In each case, AI’s learning is necessarily based on data sets. Learning happens with reference to pre-given data, and in that sense with reference to the past. It may look like such models can consider the future, and have future goals, but only insofar as they have picked up patterns in past data, which they use to predict future patterns – as if the future was nothing but a repetition of the past.  

So this is a real difference between human beings and machines: Human beings can, and do strive toward a future good. Machines, by contrast, are always oriented towards the past of the data that was fed to them. Human beings are intrinsically temporal beings, whereas machines are defined by temporality only in a very limited sense: it takes time to upload data, and for the data to be processed, for instance.
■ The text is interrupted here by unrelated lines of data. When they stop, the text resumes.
-- ==== Sys2Proof/Machine/DictRead.lean ====
section
/-!
DEFINITION. The dictionary service as a reader: who is heard, the order of access checks, and what each object reads
(R53–R60, R77, R80, R82–R84, R92, R96, R99, R476, R484, R486).
-/

namespace Sys2Proof.Machine

/-! ### Requesters (R55, R83) -/

/-- The number of a requester's port, as REQUESTER and the ledger's PORT field give it. -/
def reqNo : Requester → Nat
  | .portA => 0
  | .portB => 1
  | .mbus => 2
  | .girth => 3
  | .factory => 4
  | .core _ => 5

/-- The factory port receives (R55). -/
def factoryListens (s : State) : Bool := decide (lifecycle s = lcManufacture) || decide (lifecycle s = lcReturn)

/-- Objects of the event ledger, which class G is served in the safe state (R476). -/
def ledgerIdx (idx : Nat) : Bool := decide (idx / 256 = 0x78)

/-- A request reaches the dictionary service. While the main die has no power or is in reset, in HALTED, in ROM_MAINTENANCE for all
but classes M and F, in the safe state for class H and class G's other objects, and from ports and cores that are quiesced for power
fail or fenced, it is lost without a response (R7, R40, R92, R99, R476). -/
def heard (s : State) (who : Requester) (k : Key) : Bool :=
  mainPowered s && !s.start.inReset && decide (s.start.mode ≠ .halted) &&
  (match who with
   | .portA | .portB => decide (s.start.mode ≠ .romMaintenance) && !inSafe s && !s.power.quiesced
   | .mbus => !s.coll.fenced.contains 40
   | .girth => girthDelivers s && decide (s.start.mode ≠ .romMaintenance) && (!inSafe s || ledgerIdx (keyIdx k))
   | .factory => factoryListens s && !s.coll.fenced.contains 41
   | .core n => decide (s.start.mode ≠ .romMaintenance) && !coreStopped s n.val)

/-! ### Status codes (R77) -/

def dsOk : Nat := 0x00
def dsNoObject : Nat := 0x01
def dsNoSub : Nat := 0x02
def dsDenied : Nat := 0x03
def dsType : Nat := 0x04
def dsRange : Nat := 0x05
def dsBusy : Nat := 0x06
def dsLifecycle : Nat := 0x07
def dsUnavailable : Nat := 0x09
def dsPoisoned : Nat := 0x0A

/-- The first status that is not OK. -/
def firstOf : List Nat → Nat
  | [] => dsOk
  | x :: r => if x = dsOk then firstOf r else x

/-- A check's status when it fails. -/
def failIf (b : Bool) (st : Nat) : Nat := if b then st else dsOk

/-! ### Units of objects (R78, R82) -/

/-- The unit at whose index an object stands; every other object of an actuator's channel belongs to the actuator. -/
def unitOfIdx (idx : Nat) : Owner :=
  if 0x4000 ≤ idx ∧ idx < 0x4400 then
    let a := (idx - 0x4000) / 0x100
    let r := idx % 0x100
    if 0x10 ≤ r ∧ r ≤ 0x12 then .reader a (r - 0x10) else .actuator a
  else if 0x4810 ≤ idx ∧ idx ≤ 0x4817 then .detector (idx - 0x4810)
  else if 0x4820 ≤ idx ∧ idx ≤ 0x482B then .ldpc (idx - 0x4820)
  else if 0x4C00 ≤ idx ∧ idx ≤ 0x4C07 then .player (idx - 0x4C00)
  else if 0x1110 ≤ idx ∧ idx ≤ 0x1111 then .port (idx - 0x1110)
  else if 0x9200 ≤ idx ∧ idx ≤ 0x9207 then .dma (idx - 0x9200)
  else if idx = 0x6801 then .girth
  else match (List.range 16).find? fun e => decide (engKey e 2 / 256 = idx) with
    | some e => .engine e
    | none => .nobody

/-- A key is its unit's ENABLE or STATE. -/
def isEnable (k : Key) : Bool := decide ((unitOfIdx (keyIdx k)).enable = some k)
def isState (k : Key) : Bool := decide ((unitOfIdx (keyIdx k)).state = some k)
def exempt (k : Key) : Bool := isEnable k || isState k

/-- The owning unit is FENCED or RETIRED (R56 check 5). -/
def unitOut (s : State) (k : Key) : Bool := !exempt k && match (unitOfIdx (keyIdx k)).state with
  | some j => decide (stFenced ≤ s.num j)
  | none => false

/-! ### Checks 1 to 3, and the start sequence's limits (R56, R92, R99, R486) -/

/-- Whether a row's column for a class gives reading or writing (R84). -/
def ObjRow.allows (r : ObjRow) (who : Requester) (write : Bool) : Bool :=
  bit (r.acc >>> (8 - 2 * clsNo who)) (if write then 1 else 0)

/-- A core's own mailbox and maintenance objects are closed to every other core (R69, R442). -/
def otherCore (who : Requester) (k : Key) : Bool := match who with
  | .core n =>
    let idx := keyIdx k
    (decide (0x1180 ≤ idx) && decide (idx ≤ 0x1188) && decide (idx ≠ 0x1180 + n.val)) ||
    (decide (0x9110 ≤ idx) && decide (idx ≤ 0x9118) && decide (idx ≠ 0x9110 + n.val))
  | _ => false

/-- Objects served from step 1 on (R92), and in ROM_MAINTENANCE (R99, R118). -/
def startIdx (idx : Nat) : Bool := decide (idx / 256 = 0x10) || decide (idx = 0x1400) || decide (idx = 0x1401)
def romIdx (idx : Nat) : Bool :=
  decide (idx = 0x1000) || decide (idx = 0x1400) || decide (idx = 0x1401) || decide (idx = 0x1210) || decide (idx = 0x1211) ||
  decide (idx = 0x1212) || decide (idx = 0x1214)

/-- The step that owns an index; 0 for none (R486). -/
def owningStep (idx : Nat) : Nat :=
  if startIdx idx then 0
  else if idx / 256 = 0x60 then 10
  else if idx / 256 = 0x68 then 12
  else if 0x4000 ≤ idx ∧ idx < 0x4400 then 13
  else if (0x4C00 ≤ idx ∧ idx ≤ 0x4C07) ∨ (0x5000 ≤ idx ∧ idx ≤ 0x55FF) then 15
  else if 0x3000 ≤ idx ∧ idx ≤ 0x33FF then 19
  else if idx = 0x1110 ∨ idx = 0x1111 ∨ (0x2000 ≤ idx ∧ idx ≤ 0x22FF) then 20
  else 9

/-- A step has passed in the current attempt. -/
def stepDone (s : State) (n : Nat) : Bool := decide (n = 0) || bit s.start.passedSteps n

/-- The unit's owning step has not passed yet: 0x06 stands in place of checks 4 to 8. -/
def stepOwed (s : State) (k : Key) : Bool :=
  decide (s.start.mode ≠ .romMaintenance) && !exempt k && !stepDone s (owningStep (keyIdx k))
Time, for machines, is nothing but an extension of the past, whereas for human beings, it is an invitation to and the possibility for being transformed for the sake of a future good. We, human beings, are intrinsically temporal, living in time towards a future good – which machines do not.  

In the face of new technologies we need a sharpened sense for the strange and awe-inspiring species that is the human race, and cultivate a new sense of wonder about humanity itself.